Resource Center
In a world where trust and accountability are paramount, Axon’s body-worn cameras (BWCs) serve as a vital tool in ensuring reliable evidence. But how does Axon approach building these cameras to provide an objective account of incidents in the field? And what is important to understand about the relationship between camera vision and human vision?
We spoke to Juha Alakarhu, VP of Imaging at Axon, to delve into the imaging and design principles behind Axon’s BWCs to uncover how they strike a balance between reflecting the most important aspects of human vision while maintaining objectivity.
Axon designs its BWCs with a singular mission: to provide trustworthy, objective video evidence that empowers law enforcement to be transparent with their communities. In a world rife with misinformation and AI-manipulated content such as deepfakes, Axon focuses on secure, tamper-proof, true-to-life imaging. Ensuring consistent, high-quality footage that accurately reflects the truth means, for instance, avoiding AI-generated artifacts that could distort reality.
“What we want to do here is [ensure our cameras] generate video that our customers can trust. [The camera] is not adding anything that was not there. It's true to life,” says Alakarhu.
From the hardware design to secure evidence storage, everything in Axon body-worn cameras is engineered to ensure the footage remains unaltered and authentic. Unlike consumer devices, which may prioritize enhancing or altering imagery, Axon cameras are built to capture reality as it is, without unnecessary processing that could introduce artifacts or inaccuracies. The footage is securely uploaded to the Axon Evidence platform, complete with configurable permissions and audit trails, ensuring its integrity throughout the process.
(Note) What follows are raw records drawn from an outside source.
@[simp] theorem DsOutputs.line_setLine_other (o : DsOutputs) (l : DsId) (d : DsLine) :
    (o.setLine l d).line (otherLine l) = o.line (otherLine l) := by
  cases l <;> rfl

/-- The end of a pulse (R39): the gap runs where a point waits for the line. -/
theorem DsOutputs.expire_of_active {o : DsOutputs} {l : DsId} (h : o.line l = .active) :
    o.expire l = o.setLine l (if o.due.any (fun x => x.on l) then .between else .inactive) := by
  unfold DsOutputs.expire
  dsimp only
  rw [h]

theorem DsOutputs.expire_of_between {o : DsOutputs} {l : DsId} (h : o.line l = .between) :
    o.expire l = (o.setLine l (if o.due.any (fun x => x.on l) then .ready else .inactive)).settle := by
  unfold DsOutputs.expire
  dsimp only
  rw [h]

theorem DsOutputs.expire_of_idle {o : DsOutputs} {l : DsId} (h : o.line l = .inactive ∨ o.line l = .ready) :
    o.expire l = o := by
  unfold DsOutputs.expire
  dsimp only
  rcases h with h | h <;> rw [h]

/-- The end of a gap for which no point waits (R39). -/
theorem DsOutputs.expire_of_nothing_due {o : DsOutputs} {l : DsId} (h : o.line l = .between) (hdue : o.due = []) :
    o.expire l = o.setLine l .inactive := by
  rw [DsOutputs.expire_of_between h, hdue, DsOutputs.settle, DsOutputs.due_setLine, hdue]
  obtain ⟨d0, d1, due⟩ := o
  obtain rfl : due = [] := hdue
  cases l <;> rfl

/-- The end of a gap for which one point waits: its pulses begin when its other line is free or it has none, and
otherwise the line is ready (R38, R39; log 4). -/
theorem DsOutputs.expire_of_one_due {o : DsOutputs} {l : DsId} {x : DsPulses} (h : o.line l = .between)
    (hdue : o.due = [x]) (hon : x.on l = true) : o.expire l =
      if x.on (otherLine l) = true then
        if (o.line (otherLine l)).free = true then ⟨.active, .active, []⟩ else o.setLine l .ready
      else { o.setLine l .active with due := [] } := by
  have hany : o.due.any (fun x => x.on l) = true := by rw [hdue]; simp [hon]
  rw [DsOutputs.expire_of_between h, if_pos hany, DsOutputs.settle, DsOutputs.due_setLine, hdue]
  obtain ⟨d0, d1, due⟩ := o
  obtain ⟨x0, x1⟩ := x
  obtain rfl : due = [⟨x0, x1⟩] := hdue
  cases l with
  | ds0 =>
    obtain rfl : x0 = true := hon
    cases x1 <;> cases d1 <;> rfl
  | ds1 =>
    obtain rfl : x1 = true := hon
    cases x0 <;> cases d0 <;> rfl

/-- Settles O11: the line by its state, and MK's pulse by its end. -/
theorem linePulsesEnd : Obligations.LinePulsesEnd := by
  unfold Obligations.LinePulsesEnd
  refine ⟨?line, ?marker⟩
  case line =>
    intro s l o here there onHere onThere
    have hhere (v : DsOutputs) : here v = v.line l := by cases l <;> rfl
    have hthere (v : DsOutputs) : there v = v.line (otherLine l) := by cases l <;> rfl
    have honHere (x : DsPulses) : onHere x ↔ x.on l = true := by cases l <;> rfl
    have honThere (x : DsPulses) : onThere x ↔ x.on (otherLine l) = true := by cases l <;> rfl
    simp only [hhere, hthere, honHere, honThere]
    refine ⟨o.expire l, rfl, DsOutputs.expire_of_idle, fun h => ?_, fun h => ⟨fun hdue => ?_, fun x hdue hon => ?_⟩⟩
    · rw [DsOutputs.expire_of_active h]
      refine ⟨by simp, by simp, fun ⟨x, hx, hon⟩ => ?_, fun hnone => ?_⟩
      · rw [DsOutputs.line_setLine, if_pos (List.any_eq_true.mpr ⟨x, hx, hon⟩)]
      · rw [DsOutputs.line_setLine, if_neg fun hany => ?_]
        obtain ⟨x, hx, hon⟩ := List.any_eq_true.mp hany
        exact hnone x hx hon
    · rw [DsOutputs.expire_of_nothing_due h hdue]
      simp [hdue]
    · rw [DsOutputs.expire_of_one_due h hdue hon]
      refine ⟨fun hno => ?_, fun hthere hfree => ?_, fun hthere hbusy => ?_⟩
      · rw [if_neg hno]
        exact ⟨DsOutputs.line_setLine _ _ _, DsOutputs.line_setLine_other _ _ _, rfl⟩
      · have : (o.line (otherLine l)).free = true := by rcases hfree with h | h <;> rw [h] <;> rfl
        rw [if_pos hthere, if_pos this]
        cases l <;> exact ⟨rfl, rfl, rfl⟩
      · have : ¬ (o.line (otherLine l)).free = true := by rcases hbusy with h | h <;> rw [h] <;> nofun
        rw [if_pos hthere, if_neg this]
        simp [hdue]
  case marker =>
    intro s
    have hexec : exec .markerPulseEnd s = if s.pulseEndDue then .next { s with marking := { s.marking with line := none } }
        else .next s := rfl
    refine ⟨fun e he hle => ?_, fun hlate => ?_⟩
    · have : s.pulseEndDue = true := by
        unfold State.pulseEndDue
        rw [he]
        exact decide_eq_true hle
      rw [hexec, if_pos this]
    · have : ¬ s.pulseEndDue = true := by
        unfold State.pulseEndDue
        split
        · nofun
        · next e he =>
          rw [decide_eq_true_iff, not_le]
          exact hlate e he
      rw [hexec, if_neg this]
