-- ==== Sys2Proof/Machine/Repr.lean ====
section
/-! DEFINITION. The floating-point representation, pack and unpack, and the integer view
(spec/40_repr_pack_unpack.md R43 to R53). -/

namespace Sys2Proof.Machine

/-- The three fields of a floating value (R43), each of its own width, so that the precondition of `fromParts`
("callers must guarantee biasedExponent and significand fit their field widths", R44) is carried by the type. -/
structure FloatParts (F : FloatFormat) where
  sign : Bool
  exp : BitVec F.expBits
  frac : BitVec F.sigBits
  deriving DecidableEq, Repr

/-- `fromParts` (R44): the vector `{s, e, frac}`. -/
def fromParts (F : FloatFormat) (p : FloatParts F) : BitVec F.total :=
  BitVec.ofBool p.sign ++ p.exp ++ p.frac

/-- `bitsOf` (R45): the raw pattern as an unsigned integer. -/
def bitsOf (F : FloatFormat) (b : BitVec F.total) : Nat := b.toNat

/-- `unpack` (R46): sign, biased exponent and significand field; total on every pattern. -/
def unpack (F : FloatFormat) (b : BitVec F.total) : FloatParts F where
  sign := b.getLsbD (F.total - 1)
  exp := b.extractLsb' F.sigBits F.expBits
  frac := b.extractLsb' 0 F.sigBits

/-- `sigWithImplicit` (R47): the significand with the implicit bit forced set. -/
def sigWithImplicit (F : FloatFormat) (frac : BitVec F.sigBits) : Nat := 2 ^ F.sigBits + frac.toNat

/-- Signed infinity, `fromParts(F, s, EMAX, 0)` (R48, spec/42_normalize_round.md R82). -/
def infinity (F : FloatFormat) (s : Bool) : BitVec F.total :=
  fromParts F { sign := s, exp := BitVec.allOnes _, frac := 0 }

/-- `clz_W` (R50) on a natural below 2^W. At 0, where it is never applied, it takes the value W the rule allows (log 9). -/
def clz (W v : Nat) : Nat := if v = 0 then W else W - 1 - Nat.log2 v

/-- `signMag` (R51): the sign and the exact unsigned magnitude; for a negative operand (2^W - x) mod 2^W. -/
def signMag (W : Nat) (sg : Signedness) (x : BitVec W) : Bool × Nat :=
  match sg with
  | .unsigned => (false, x.toNat)
  | .signed => if x.getLsbD (W - 1) then (true, (2 ^ W - x.toNat) % 2 ^ W) else (false, x.toNat)

/-- `payloadLen` (R52): the position of the most significant set bit, 1-based. -/
def payloadLen (W m : Nat) : Nat := W - clz W m

/-- The integer a W-bit vector stands for (spec/44_other_instruction_classes.md R55 (a)). -/
def intValue {W : Nat} (sg : Signedness) (x : BitVec W) : Int :=
  match sg with
  | .unsigned => x.toNat
  | .signed => x.toInt

/-- `clamp(z, lo, hi)` (spec/00_scope.md R6). -/
def clamp (z lo hi : Int) : Int := if z < lo then lo else if hi < z then hi else z

/-- `to_bits_W(z)`, the vector z mod 2^W (R6). -/
def toBits (W : Nat) (z : Int) : BitVec W := BitVec.ofInt W z

end Sys2Proof.Machine
end

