-- ==== Sys2Proof/Machine/Flags.lean ====
section
/-! DEFINITION. The one-bit conditions a conversion computes. The block has no status flag (spec/10_state.md R17): none
of these is stored, and software sees them only through DBG (spec/60_exceptions.md R128). -/

namespace Sys2Proof.Machine

/-- ROUND_RULE(w): whether the engine rounds up, on the work register `w` (spec/42_normalize_round.md R86). -/
def roundUp : RoundRule → Nat → Bool
  | .halfDownG3, w => 4 < w % 8
  | .literalLow4, w => 8 < w % 16

/-- The sticky bit of a right shift by `k`: a bit shifted out was 1 (R84). At k = 0 it is 0. -/
def stickyOut (m k : Nat) : Bool := m % 2 ^ k ≠ 0

/-- The carry out of the kept significand (R88). -/
def carryOut (F : FloatFormat) (kept : Nat) : Bool := kept = 2 ^ (F.sigBits + 1)

/-- `below_one`: the operand's magnitude is less than 1 (spec/43_fp_to_int.md R102). -/
def belowOne (F : FloatFormat) (e : Nat) : Bool := e < F.bias

/-- `saturated`: the unbiased exponent alone puts the magnitude out of the destination's width (R104). -/
def saturated (W u : Nat) : Bool := W ≤ u

/-- `clamped`: the range clamp changes the signed value (R106). -/
def clampChanges (W : Nat) (sg : Signedness) (z : Int) : Bool := clamp z (imin W sg) (imax W sg) ≠ z

end Sys2Proof.Machine
end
Reliability and clarity are at the core of Axon’s imaging principles. Every design decision, from field of view (FOV) to low-light performance, is rooted in ensuring that the cameras support law enforcement professionals in the most challenging scenarios. This philosophy is backed by decades of expertise from Alakarhu’s talented team of camera specialists dedicated to understanding and anticipating user needs.
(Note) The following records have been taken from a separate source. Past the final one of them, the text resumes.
-- ==== Sys2Proof/Machine/Convert.lean ====
section
/-! DEFINITION. CONVERT as a function of the request word, on the subfields of `op` (spec/30_encoding.md R31, R34), and
the output ports as the combinational functions of REQ they are (spec/10_state.md R12, R13). The step's 16 arms are a
second writing of the same function. -/

namespace Sys2Proof.Machine

/-- CONVERT(REQ) (R34), each of DIR, SGN, IW, FF decoded independently (R31); operand and result assembled by widths
(R32, R33). -/
def convert (r : RoundRule) (req : Request) : Word :=
  let op := reqOp req
  match opDir op with
  | .intToFloat =>
    resultWord (i2f r (opIntWidth op) (opSgn op) (opFormat op) ((reqValue req).setWidth (opIntWidth op)))
  | .floatToInt =>
    resultWord (f2i (opFormat op) (opIntWidth op) (opSgn op) ((reqValue req).setWidth (opFormat op).total))

/-- The wire RES: "at every instant RES equals the value the rules give for the current REQ" (R12). -/
def State.resPort (s : State) : Word := convert s.config.roundRule s.req

/-- The wire DBG.valid: REQ.diag at every instant (R13). -/
def State.dbgValidPort (s : State) : Bool := reqDiag s.req

end Sys2Proof.Machine
end

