-- ==== Sys2Proof/Tests/Slice0.lean ====
section
/-! SUPPORT. Small tests. Expected values are the spec's own: the rows of spec/30_encoding.md R34, the worked examples
and corner cases of spec/41_int_to_fp.md R64 to R71 and spec/43_fp_to_int.md R109 to R116, and spec/95_test_vectors.md.
The witnesses at the end show, for each statement with hypotheses, operands that meet them. -/

namespace Sys2Proof.Tests

open Sys2Proof.Machine

/-! ## Decoding: every row of R34, words laid out by R30 -/

theorem test_decode_bit_by_bit_i2f :
    decode (0b0#1 ++ 0b0100#4 ++ 0xFFFFFFFF#64 : BitVec (1 + 4 + 64)) = .i2fS32F32 false 0xFFFFFFFF := by decide
theorem test_decode_bit_by_bit_f2i :
    decode (0b1#1 ++ 0b1101#4 ++ 0xFFF8000000000001#64 : BitVec (1 + 4 + 64)) =
      .f2iF64S32 true 0xFFF8000000000001 := by decide

theorem test_decode_i2fU32F32 : decode 0x000000000001000003 = .i2fU32F32 false 0x01000003 := by decide
theorem test_decode_i2fU32F64 : decode 0x010000000001000003 = .i2fU32F64 false 0x01000003 := by decide
theorem test_decode_i2fU64F32 : decode 0x02FFFFFFFFFFFFFFFF = .i2fU64F32 false 0xFFFFFFFFFFFFFFFF := by decide
theorem test_decode_i2fU64F64 : decode 0x13FFFFFFFFFFFFFC01 = .i2fU64F64 true 0xFFFFFFFFFFFFFC01 := by decide
theorem test_decode_i2fS32F32 : decode 0x04DEADBEEFFFFFFFFF = .i2fS32F32 false 0xDEADBEEFFFFFFFFF := by decide
theorem test_decode_i2fS32F64 : decode 0x050000000080000000 = .i2fS32F64 false 0x80000000 := by decide
theorem test_decode_i2fS64F32 : decode 0x067FFFFFFFFFFFFFFF = .i2fS64F32 false 0x7FFFFFFFFFFFFFFF := by decide
theorem test_decode_i2fS64F64 : decode 0x178000000000000000 = .i2fS64F64 true 0x8000000000000000 := by decide
theorem test_decode_f2iF32U32 : decode 0x0800000000BFC00000 = .f2iF32U32 false 0xBFC00000 := by decide
theorem test_decode_f2iF64U32 : decode 0x0941E0000000000000 = .f2iF64U32 false 0x41E0000000000000 := by decide
theorem test_decode_f2iF32U64 : decode 0x0A000000007FC00000 = .f2iF32U64 false 0x7FC00000 := by decide
theorem test_decode_f2iF64U64 : decode 0x0B43F0000000000000 = .f2iF64U64 false 0x43F0000000000000 := by decide
theorem test_decode_f2iF32S32 : decode 0x1C00000000BFC00000 = .f2iF32S32 true 0xBFC00000 := by decide
theorem test_decode_f2iF64S32 : decode 0x0DFFF8000000000001 = .f2iF64S32 false 0xFFF8000000000001 := by decide
theorem test_decode_f2iF32S64 : decode 0x0E00000000BF800000 = .f2iF32S64 false 0xBF800000 := by decide
theorem test_decode_f2iF64S64 : decode 0x0FC1E0000000200000 = .f2iF64S64 false 0xC1E0000000200000 := by decide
Body-worn cameras are invaluable tools for precisely documenting the events as they unfold, and having multiple cameras on scene from different angles enhances the overall picture of the incident. However, no camera, no matter the angle, can fully prove or disprove an individual’s perception of a given moment during the incident—whether that person is a member of the public or an officer. The most effective approach to protecting lives and advancing justice combines comprehensive camera footage with thorough, real-time reporting, sound investigative practices, and transparent accountability measures.
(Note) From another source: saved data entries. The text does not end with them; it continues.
-- ==== Sys2Proof/Machine/Operands.lean ====
section
/-! DEFINITION. The fields of a transaction record and the codes of enumerated fields (R176, R178), the
constants of the spec's time limits and registers, and the byte layouts of every entry and report the
part writes (10_host_memory_formats.md). -/

namespace Sys2Proof.Machine

/-! ### Transaction record fields (R176) -/

/-- The opcode, none for a byte that is no known opcode. -/
def recOpcode (r : Block) : Option Opcode :=
  match (byteAt r 0x00).toNat with
  | 0x01 => some .read
  | 0x02 => some .write
  | 0x03 => some .compareSwap
  | 0x04 => some .noticeSend
  | 0x05 => some .marker
  | _ => none

/-- FENCE, flag bit 0. -/
def recFence (r : Block) : Bool := (byteAt r 0x01).getLsbD 0
/-- CHAIN, flag bit 1. -/
def recChain (r : Block) : Bool := (byteAt r 0x01).getLsbD 1
/-- QUIET, flag bit 2. -/
def recQuiet (r : Block) : Bool := (byteAt r 0x01).getLsbD 2
/-- CLASS_OVERRIDE, flag bit 3. -/
def recOverride (r : Block) : Bool := (byteAt r 0x01).getLsbD 3
/-- The class value, flag bits 5:4. -/
def recClass (r : Block) : Fin 4 := ((byteAt r 0x01).extractLsb' 4 2).toFin
def recTag (r : Block) : BitVec 16 := halfAt r 0x02
/-- The backplane address. -/
def recAddr (r : Block) : BusWord := wordAt r 0x04
/-- The length in bytes, a 32-bit number. -/
def recLength (r : Block) : Nat := (wordAt r 0x08).toNat
/-- The host buffer address. -/
def recBuffer (r : Block) : HostAddr := longAt r 0x10
def recCompare (r : Block) : BitVec 32 := wordAt r 0x18
def recSwap (r : Block) : BitVec 32 := wordAt r 0x1C
/-- The destination node, an 8-bit number. -/
def recDestination (r : Block) : Nat := (byteAt r 0x20).toNat
def recNoticeCode (r : Block) : BitVec 16 := halfAt r 0x22
/-- Payload bytes 0 to 3, byte 0 lowest. -/
def recPayloadLow (r : Block) : BusWord := wordAt r 0x28
/-- Payload bytes 4 to 7, byte 4 lowest. -/
def recPayloadHigh (r : Block) : BusWord := wordAt r 0x2C

/-! ### Admin command record fields (R178) -/

def cmdTag (r : Block) : BitVec 16 := halfAt r 0x02
/-- The target byte: ring id, window index, filter index or node id. -/
def cmdTarget (r : Block) : Nat := (byteAt r 0x04).toNat
/-- A numeric field of one byte. -/
def cmdByte (r : Block) (o : Nat) : Nat := (byteAt r o).toNat
/-- A numeric field of two bytes. -/
def cmdHalf (r : Block) (o : Nat) : Nat := (halfAt r o).toNat

/-- `n` is a power of two from `lo` to `hi`. -/
def isPowerOfTwo (lo hi n : Nat) : Bool :=
  decide (lo ≤ n) && decide (n ≤ hi) && (List.range 32).any fun k => n == 2 ^ k

/-- A base that is a multiple of 4 KiB: its low 12 bits are 0. -/
def pageAligned (base : HostAddr) : Bool := base.extractLsb' 0 12 == 0#12

/-! ### Constants -/

/-- The response limit of a response limit class, in µs (R48). -/
def responseLimit (c : Fin 4) : Nat :=
  match c with
  | 0 => 2
  | 1 => 16
  | 2 => 128
  | 3 => 1024

/-- The response limit of the phases of a NOTICE_SEND, in µs (R48). -/
def noticeLimit : Nat := 16
/-- The join interval, in µs (R95). -/
def joinInterval : Nat := 32
/-- The receive limit of an inbound notice, in µs (R132). -/
def receiveLimit : Nat := 1024
/-- The limit of a host-memory read, in µs: 16 ms (R169). -/
def hostReadLimit : Nat := 16000
/-- The port error count at which the port leaves the backplane (R108). -/
def errorLimit : Nat := 16
/-- The posting FIFO's capacity (R118). -/
def fifoSize : Nat := 8
/-- The pass count at which the oldest slot is no longer passed over (R32). -/
def passLimit : Nat := 4

/-! ### Codes -/

/-- Status codes (10, the status code table). -/
def Status.code : Status → Byte
  | .success => 0x00#8
  | .mismatch => 0x01#8
  | .targetFault => 0x02#8
  | .timeout => 0x03#8
  | .targetBusy => 0x04#8
  | .noWindow => 0x05#8
  | .accessDenied => 0x06#8
  | .badRecord => 0x07#8
  | .badAlignment => 0x08#8
  | .windowFenced => 0x09#8
  | .hostReadError => 0x0A#8
  | .hostWriteError => 0x0B#8
  | .busError => 0x0C#8
  | .linkLost => 0x0D#8
  | .skipped => 0x0E#8
  | .flushed => 0x0F#8
  | .unknownCommand => 0x20#8
  | .invalidField => 0x21#8
  | .alreadyExists => 0x22#8
  | .notFound => 0x23#8
  | .inUse => 0x24#8
  | .wrongState => 0x25#8
  | .overlap => 0x26#8
  | .portActive => 0x27#8
  | .notReady => 0x28#8

/-- Port state codes (10, "Notice entry"). -/
def PortState.code : PortState → Nat
  | .detached => 0
  | .joining => 1
  | .idle => 2
  | .requesting => 3
  | .owner => 4
  | .yielding => 5
  | .releasing => 6

/-- Detach cause codes (10, "Notice entry"). -/
def DetachCause.code : DetachCause → Nat
  | .command => 1
  | .errorLimit => 2
  | .linkLost => 3
  | .backplaneReset => 4

/-- Engine state codes (10, "Registers"). -/
def EngineState.code : EngineState → BitVec 3
  | .off => 0#3
  | .running => 1#3
  | .quiescing => 2#3
  | .quiesced => 3#3
  | .failed => 4#3

/-- Fatal cause codes (10, "Registers"). -/
def FatalCause.code : FatalCause → BitVec 3
  | .none => 0#3
  | .badAdmin => 1#3
  | .submissionRead => 2#3
  | .adminRead => 3#3
  | .completionWrite => 4#3
  | .adminCompletionWrite => 5#3
  | .noticeWrite => 6#3

/-- Window state codes (10, the WINDOW report). -/
def WindowState.code : WindowState → Nat
  | .unused => 0
  | .opened => 1
  | .fenced => 2
  | .draining => 3

/-- Bank state codes (10, the WINDOW report). -/
def BankState.code : BankState → Nat
  | .closed => 0
  | .opened => 1
  | .unknown => 2

/-! ### Bytes of a little-endian field -/

/-- The `n` bytes of a value, least significant first. -/
def leBytes : Nat → Nat → List Byte
  | 0, _ => []
  | n + 1, v => BitVec.ofNat 8 v :: leBytes n (v / 256)

/-- The value of up to four bytes, least significant first, on the low AD lines (R50). -/
def leWord (bytes : List Byte) : BusWord :=
  BitVec.ofNat 32 (bytes.foldr (fun b v => b.toNat + 256 * v) 0)

/-! ### Entries (R177) -/

/-- A completion entry or admin completion entry (10, "Completion entry"). -/
def completionEntry (tag : BitVec 16) (ringId : Nat) (status : Status)
    (index consumer bytesDone retries : Nat) (result : BitVec 32) (phase : Bool) : List Byte :=
  leBytes 2 tag.toNat ++ leBytes 1 ringId ++ [status.code] ++ leBytes 2 index
    ++ leBytes 2 consumer ++ leBytes 2 bytesDone ++ leBytes 1 retries ++ [0#8]
    ++ leBytes 4 result.toNat ++ List.replicate 15 0#8 ++ leBytes 1 phase.toNat

/-- A notice entry (10, "Notice entry"). -/
def noticeEntry (source code : BitVec 16) (kind : Nat) (isLocal urgent : Bool)
    (filter : Option (Fin 16)) (payloadLow payloadHigh : BusWord) (detail : Nat) (phase : Bool) :
    List Byte :=
  leBytes 2 source.toNat ++ leBytes 2 code.toNat ++ leBytes 1 kind
    ++ leBytes 1 (isLocal.toNat + 2 * urgent.toNat)
    ++ leBytes 1 (match filter with | some f => f.val | none => 0xFF) ++ [0#8]
    ++ leBytes 4 payloadLow.toNat ++ leBytes 4 payloadHigh.toNat ++ leBytes 4 detail
    ++ List.replicate 11 0#8 ++ leBytes 1 phase.toNat

/-- The STATISTICS report record of QUERY (R162; 10, "Report records of QUERY"); bits 7:2 of byte 3Eh, which
the table leaves open, are 0 (DESIGN CHOICE, notes/assumptions/47.md). -/
def statisticsReport (p : Part) : List Byte :=
  let t := p.stats
  [t.admitted, t.evictions, t.returns, t.bursts, t.pageHits, t.pageMisses, t.retries, t.timeouts,
    t.targetFaults, t.busErrors, t.accepted, t.urgent, t.rejected, t.refused, t.merged].flatMap
      (fun c => leBytes 4 c.toNat)
    ++ leBytes 1 p.port.state.code ++ leBytes 1 p.port.errorCount
    ++ leBytes 1 (p.port.clockPresent.toNat + 2 * p.port.rst.toNat) ++ [0#8]

/-- One bank record of the WINDOW report; bits 7:1 of its byte 1, which the table leaves open, are 0 (DESIGN
CHOICE, notes/assumptions/47.md). -/
def bankReport (b : Bank) : List Byte :=
  leBytes 1 b.state.code ++ leBytes 1 b.dueToClose.toNat ++ [0#8, 0#8]
    ++ leBytes 4 (if b.state = .opened then b.page else 0)

/-- The WINDOW report record of QUERY (R162; 10, "Report records of QUERY"); byte 1 of a bank that does not
exist is 0 (DESIGN CHOICE, notes/assumptions/47.md). -/
def windowReport (w : Window) : List Byte :=
  leBytes 1 w.state.code ++ leBytes 1 (match w.drain with | .run => 0 | .fenced => 1)
    ++ leBytes 1 w.inFlight ++ leBytes 1 w.timeouts ++ List.replicate 4 0#8
    ++ leBytes 4 w.base.toNat ++ leBytes 4 w.size
    ++ leBytes 1 (match w.kind with | .direct => 0 | .paged => 1)
    ++ leBytes 1 w.portWidth ++ leBytes 1 w.maxBurst
    ++ leBytes 1 (match w.access with | .readWrite => 0 | .readOnly => 1 | .writeOnly => 2)
    ++ leBytes 1 w.lockPermitted.toNat ++ leBytes 1 w.limitClass.val ++ leBytes 1 w.fenceLimit
    ++ [0#8] ++ leBytes 2 w.pageSize ++ leBytes 1 w.bankCount
    ++ leBytes 1 (match w.policy with | .keep => 0 | .close => 1)
    ++ leBytes 1 w.openLimit ++ List.replicate 3 0#8
    ++ (List.range 4).flatMap fun k =>
      match w.banks[k]? with
      | some b => bankReport b
      | none => 0xFF#8 :: List.replicate 7 0#8

/-! ### Registers -/

/-- The value of IDENT (10, "Registers"). -/
def identValue : BitVec 32 := 0x01#8 ++ 0x40#8 ++ 0x1D6A#16

/-- The value of STATE (R165; 10, "Registers"). -/
def stateValue (e : Engine) : BitVec 32 :=
  BitVec.ofBool e.notifyDropped ++ 0#11 ++ BitVec.ofNat 4 e.ringId ++ 0#5 ++ e.cause.code ++ 0#5
    ++ e.state.code

/-- What a read of an aligned 32-bit register at `offset` returns (R164). A register read has no row in
spec/opcode_table.json and changes nothing. -/
def readRegister (p : Part) (offset : BitVec 12) : BitVec 32 :=
  if offset = 0x000#12 then identValue
  else if offset = 0x008#12 then stateValue p.engine
  else if offset = 0x010#12 then p.engine.adminBaseLo
  else if offset = 0x014#12 then p.engine.adminBaseHi
  else if offset = 0x018#12 then p.engine.adminSize
  else 0#32

/-! ### Parity (R49) -/

/-- The number of ones of a word. -/
def ones {n : Nat} (x : BitVec n) : Nat := ((List.range n).filter fun k => x.getLsbD k).length

/-- PAR as the owner drives it with a phase: the ones on AD, PH and PAR together are odd. -/
def phaseParity (code : PhaseCode) (ad : BusWord) (beats : Nat) : Bool :=
  (ones ad + Config.phOnes code beats) % 2 == 0

/-- PAR as a target drives it with an answer: the ones on RS, AD and PAR together are odd. -/
def answerParity (a : Answer) (ad : BusWord) : Bool :=
  (ones (Config.rsCode a) + ones ad) % 2 == 0

end Sys2Proof.Machine
end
Human vision is a powerful imaging system, capable of processing dynamic, complex scenes with extraordinary depth, precision and sensitivity. Axon strives to create technology that aligns closely with human vision’s key characteristics. However, a camera sensor will also differ in certain key areas. Understanding these differences helps contextualize why both human vision and camera vision are valuable in their own ways.
The human eye has about 180-200 degree horizontal and 130 degree vertical field of view (FOV). Our stereo vision, where both eyes' fields overlap, covers about 120-140 degrees horizontally. “You can easily test this: move a finger into the periphery of your right-hand-side vision, then close your right eye. You’ll notice the finger disappears until you move it closer to the center to the stereo vision area,” says Alakarhu.
For the vertical field of view, we can perceive nearly the entire range in stereo. “An interesting fact about the vertical field of view is its slight asymmetry: we can see slightly more with our eyes pointed toward the ground than toward the sky—clearly being able to see where we step has been more crucial than observing what happens above!” notes Alakarhu. Also, note that human vision shape is not a rectangle, but more like an oval, and the aspect ratio is closer to 4:3 than 16:9.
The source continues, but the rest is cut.